Dataset excerpts

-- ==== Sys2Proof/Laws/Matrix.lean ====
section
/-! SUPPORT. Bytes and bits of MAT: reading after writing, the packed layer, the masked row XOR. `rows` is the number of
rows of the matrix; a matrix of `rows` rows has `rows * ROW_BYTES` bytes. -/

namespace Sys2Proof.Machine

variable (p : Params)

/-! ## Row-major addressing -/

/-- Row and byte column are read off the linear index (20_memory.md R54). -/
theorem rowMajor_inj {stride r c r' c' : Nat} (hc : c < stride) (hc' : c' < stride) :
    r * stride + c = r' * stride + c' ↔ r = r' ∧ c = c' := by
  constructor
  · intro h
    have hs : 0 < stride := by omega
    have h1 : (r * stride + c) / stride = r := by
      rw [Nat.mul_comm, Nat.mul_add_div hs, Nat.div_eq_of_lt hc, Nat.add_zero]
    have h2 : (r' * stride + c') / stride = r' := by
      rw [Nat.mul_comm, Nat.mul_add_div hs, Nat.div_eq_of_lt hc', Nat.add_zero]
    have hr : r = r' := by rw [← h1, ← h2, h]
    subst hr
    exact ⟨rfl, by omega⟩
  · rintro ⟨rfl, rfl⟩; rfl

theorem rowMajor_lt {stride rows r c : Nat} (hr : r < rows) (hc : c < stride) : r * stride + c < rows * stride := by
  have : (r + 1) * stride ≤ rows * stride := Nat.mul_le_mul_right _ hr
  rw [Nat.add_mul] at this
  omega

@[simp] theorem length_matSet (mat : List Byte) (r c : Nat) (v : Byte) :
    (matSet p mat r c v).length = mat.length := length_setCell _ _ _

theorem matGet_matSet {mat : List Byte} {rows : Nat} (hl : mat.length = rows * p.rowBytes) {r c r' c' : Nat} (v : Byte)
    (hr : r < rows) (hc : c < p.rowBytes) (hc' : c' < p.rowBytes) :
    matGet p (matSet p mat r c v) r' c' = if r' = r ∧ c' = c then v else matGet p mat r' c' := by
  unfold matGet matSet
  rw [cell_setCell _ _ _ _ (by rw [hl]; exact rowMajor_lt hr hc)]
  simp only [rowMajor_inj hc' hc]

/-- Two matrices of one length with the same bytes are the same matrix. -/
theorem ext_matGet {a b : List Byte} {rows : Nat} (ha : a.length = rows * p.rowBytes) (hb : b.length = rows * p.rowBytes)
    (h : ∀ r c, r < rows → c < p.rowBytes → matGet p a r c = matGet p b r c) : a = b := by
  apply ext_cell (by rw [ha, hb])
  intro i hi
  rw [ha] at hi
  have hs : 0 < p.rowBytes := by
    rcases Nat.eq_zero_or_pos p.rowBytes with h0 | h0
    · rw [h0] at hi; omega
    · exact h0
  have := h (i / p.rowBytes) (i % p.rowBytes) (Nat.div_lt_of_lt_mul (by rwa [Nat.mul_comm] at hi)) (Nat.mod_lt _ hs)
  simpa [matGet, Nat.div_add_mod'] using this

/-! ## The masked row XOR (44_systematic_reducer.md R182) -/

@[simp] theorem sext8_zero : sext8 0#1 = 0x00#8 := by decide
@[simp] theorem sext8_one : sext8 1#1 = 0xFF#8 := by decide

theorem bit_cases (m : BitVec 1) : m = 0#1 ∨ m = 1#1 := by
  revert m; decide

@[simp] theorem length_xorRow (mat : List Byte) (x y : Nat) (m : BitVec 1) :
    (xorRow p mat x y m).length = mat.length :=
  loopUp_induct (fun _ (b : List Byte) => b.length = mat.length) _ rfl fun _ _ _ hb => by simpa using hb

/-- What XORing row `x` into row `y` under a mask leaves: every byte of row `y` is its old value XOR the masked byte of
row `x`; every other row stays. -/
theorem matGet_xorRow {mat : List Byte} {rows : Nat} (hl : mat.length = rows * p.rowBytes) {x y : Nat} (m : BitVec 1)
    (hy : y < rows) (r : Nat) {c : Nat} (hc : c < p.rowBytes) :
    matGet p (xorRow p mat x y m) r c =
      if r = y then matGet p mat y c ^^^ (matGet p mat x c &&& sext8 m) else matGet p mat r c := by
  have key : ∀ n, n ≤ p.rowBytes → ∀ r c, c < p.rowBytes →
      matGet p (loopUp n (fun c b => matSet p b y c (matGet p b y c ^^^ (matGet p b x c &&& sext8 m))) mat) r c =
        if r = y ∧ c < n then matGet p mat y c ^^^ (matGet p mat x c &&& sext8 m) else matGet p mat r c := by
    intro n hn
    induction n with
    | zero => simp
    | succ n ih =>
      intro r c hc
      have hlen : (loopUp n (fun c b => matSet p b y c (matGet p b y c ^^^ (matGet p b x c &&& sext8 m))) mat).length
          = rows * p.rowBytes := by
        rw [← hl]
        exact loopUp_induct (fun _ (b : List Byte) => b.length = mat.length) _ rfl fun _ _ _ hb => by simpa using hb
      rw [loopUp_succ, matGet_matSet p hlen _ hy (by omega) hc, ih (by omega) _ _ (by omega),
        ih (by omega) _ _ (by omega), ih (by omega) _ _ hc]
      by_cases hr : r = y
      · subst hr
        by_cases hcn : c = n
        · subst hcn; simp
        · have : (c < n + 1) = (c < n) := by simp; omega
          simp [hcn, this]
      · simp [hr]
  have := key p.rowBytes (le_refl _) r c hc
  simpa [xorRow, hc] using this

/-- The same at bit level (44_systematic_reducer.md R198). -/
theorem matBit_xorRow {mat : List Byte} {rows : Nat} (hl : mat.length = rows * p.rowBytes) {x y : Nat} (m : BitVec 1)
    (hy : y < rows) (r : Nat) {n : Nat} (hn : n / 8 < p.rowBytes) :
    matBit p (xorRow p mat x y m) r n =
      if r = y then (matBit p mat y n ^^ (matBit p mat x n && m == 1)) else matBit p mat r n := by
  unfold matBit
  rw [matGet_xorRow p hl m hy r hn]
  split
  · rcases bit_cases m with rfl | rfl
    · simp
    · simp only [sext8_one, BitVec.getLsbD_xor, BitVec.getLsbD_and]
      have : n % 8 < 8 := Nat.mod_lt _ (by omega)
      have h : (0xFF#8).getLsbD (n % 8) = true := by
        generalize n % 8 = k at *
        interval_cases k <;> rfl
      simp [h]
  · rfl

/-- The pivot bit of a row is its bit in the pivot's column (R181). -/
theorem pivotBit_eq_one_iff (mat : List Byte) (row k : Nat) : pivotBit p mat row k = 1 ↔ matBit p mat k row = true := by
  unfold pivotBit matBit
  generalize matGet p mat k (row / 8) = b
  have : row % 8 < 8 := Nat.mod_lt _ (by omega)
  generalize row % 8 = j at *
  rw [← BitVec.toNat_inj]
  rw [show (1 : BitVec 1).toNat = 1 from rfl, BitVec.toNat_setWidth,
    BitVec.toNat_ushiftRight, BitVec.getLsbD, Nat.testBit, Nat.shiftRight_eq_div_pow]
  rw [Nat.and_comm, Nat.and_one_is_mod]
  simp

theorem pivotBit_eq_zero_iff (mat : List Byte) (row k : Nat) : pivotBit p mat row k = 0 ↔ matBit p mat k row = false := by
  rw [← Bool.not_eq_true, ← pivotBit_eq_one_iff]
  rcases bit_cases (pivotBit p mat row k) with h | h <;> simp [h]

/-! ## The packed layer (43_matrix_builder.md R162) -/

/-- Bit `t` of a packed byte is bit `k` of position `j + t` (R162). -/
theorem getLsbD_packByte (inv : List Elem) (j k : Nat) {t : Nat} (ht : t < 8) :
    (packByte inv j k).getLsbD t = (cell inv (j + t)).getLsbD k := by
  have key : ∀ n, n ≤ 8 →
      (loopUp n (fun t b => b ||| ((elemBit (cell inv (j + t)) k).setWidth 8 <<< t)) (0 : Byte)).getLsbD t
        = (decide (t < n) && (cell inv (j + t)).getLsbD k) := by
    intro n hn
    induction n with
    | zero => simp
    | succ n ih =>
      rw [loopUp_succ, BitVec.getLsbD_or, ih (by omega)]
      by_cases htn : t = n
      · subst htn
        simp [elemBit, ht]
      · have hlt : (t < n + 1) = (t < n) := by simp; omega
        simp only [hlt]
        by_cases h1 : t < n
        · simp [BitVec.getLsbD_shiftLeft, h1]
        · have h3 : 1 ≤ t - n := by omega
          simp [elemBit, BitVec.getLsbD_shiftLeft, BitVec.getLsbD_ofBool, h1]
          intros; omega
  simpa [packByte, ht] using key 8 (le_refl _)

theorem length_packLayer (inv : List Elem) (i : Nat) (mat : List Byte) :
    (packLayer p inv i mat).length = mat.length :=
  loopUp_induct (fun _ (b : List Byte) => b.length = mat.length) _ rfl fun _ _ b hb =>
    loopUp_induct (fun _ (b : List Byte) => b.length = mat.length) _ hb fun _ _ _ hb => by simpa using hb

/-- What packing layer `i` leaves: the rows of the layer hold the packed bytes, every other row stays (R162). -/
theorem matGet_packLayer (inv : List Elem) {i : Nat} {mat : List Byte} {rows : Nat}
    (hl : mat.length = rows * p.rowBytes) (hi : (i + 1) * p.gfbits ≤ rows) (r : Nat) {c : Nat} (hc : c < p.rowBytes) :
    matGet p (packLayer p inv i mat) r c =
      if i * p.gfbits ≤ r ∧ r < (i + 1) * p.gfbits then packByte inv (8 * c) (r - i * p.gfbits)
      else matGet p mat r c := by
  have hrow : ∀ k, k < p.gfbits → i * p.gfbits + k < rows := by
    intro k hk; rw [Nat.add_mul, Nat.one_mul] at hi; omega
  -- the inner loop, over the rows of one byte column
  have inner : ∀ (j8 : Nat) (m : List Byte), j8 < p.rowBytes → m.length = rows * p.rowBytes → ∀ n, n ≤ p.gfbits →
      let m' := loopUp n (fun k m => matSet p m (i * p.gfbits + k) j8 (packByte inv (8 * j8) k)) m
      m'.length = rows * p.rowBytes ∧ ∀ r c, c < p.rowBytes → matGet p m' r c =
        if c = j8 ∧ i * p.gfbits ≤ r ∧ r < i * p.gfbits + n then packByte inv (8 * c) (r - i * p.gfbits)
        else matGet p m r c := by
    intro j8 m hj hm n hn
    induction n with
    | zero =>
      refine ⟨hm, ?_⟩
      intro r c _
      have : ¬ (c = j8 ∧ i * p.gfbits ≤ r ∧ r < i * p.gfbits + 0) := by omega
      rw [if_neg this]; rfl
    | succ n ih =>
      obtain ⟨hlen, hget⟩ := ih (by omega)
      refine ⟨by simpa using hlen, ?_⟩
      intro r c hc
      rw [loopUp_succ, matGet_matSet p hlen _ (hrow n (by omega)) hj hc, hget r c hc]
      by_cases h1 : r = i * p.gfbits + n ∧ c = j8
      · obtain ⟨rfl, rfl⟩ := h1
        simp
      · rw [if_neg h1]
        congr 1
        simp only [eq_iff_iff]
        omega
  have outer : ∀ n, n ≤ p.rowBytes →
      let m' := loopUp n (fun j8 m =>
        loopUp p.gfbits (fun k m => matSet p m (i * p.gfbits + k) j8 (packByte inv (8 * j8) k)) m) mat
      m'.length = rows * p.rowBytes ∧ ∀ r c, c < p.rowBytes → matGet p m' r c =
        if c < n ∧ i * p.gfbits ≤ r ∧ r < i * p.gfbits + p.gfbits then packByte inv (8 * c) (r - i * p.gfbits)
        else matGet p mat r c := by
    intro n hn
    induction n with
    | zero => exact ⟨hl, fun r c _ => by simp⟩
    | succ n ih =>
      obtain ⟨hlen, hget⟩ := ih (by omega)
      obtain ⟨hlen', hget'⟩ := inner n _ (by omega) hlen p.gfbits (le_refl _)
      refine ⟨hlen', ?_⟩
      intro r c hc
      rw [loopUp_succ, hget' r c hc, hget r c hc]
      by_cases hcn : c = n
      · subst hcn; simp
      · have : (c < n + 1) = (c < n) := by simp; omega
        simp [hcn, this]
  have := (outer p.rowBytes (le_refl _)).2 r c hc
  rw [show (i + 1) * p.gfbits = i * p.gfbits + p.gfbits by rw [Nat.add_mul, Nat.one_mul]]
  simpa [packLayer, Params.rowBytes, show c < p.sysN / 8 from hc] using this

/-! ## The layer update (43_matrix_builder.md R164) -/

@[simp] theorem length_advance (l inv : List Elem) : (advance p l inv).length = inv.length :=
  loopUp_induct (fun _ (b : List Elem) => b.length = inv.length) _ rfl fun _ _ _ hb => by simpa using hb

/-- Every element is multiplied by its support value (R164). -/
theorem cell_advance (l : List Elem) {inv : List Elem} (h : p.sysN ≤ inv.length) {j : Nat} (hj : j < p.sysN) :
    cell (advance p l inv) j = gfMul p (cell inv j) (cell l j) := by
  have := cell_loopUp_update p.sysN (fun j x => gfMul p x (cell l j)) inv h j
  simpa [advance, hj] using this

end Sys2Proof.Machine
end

WHAT THE EXERCISE ASKS:
Return all lines from the data above with "gfMul" in them.

RESPONSE TO THIS EXERCISE:
    cell (advance p l inv) j = gfMul p (cell inv j) (cell l j) := by
  have := cell_loopUp_update p.sysN (fun j x => gfMul p x (cell l j)) inv h j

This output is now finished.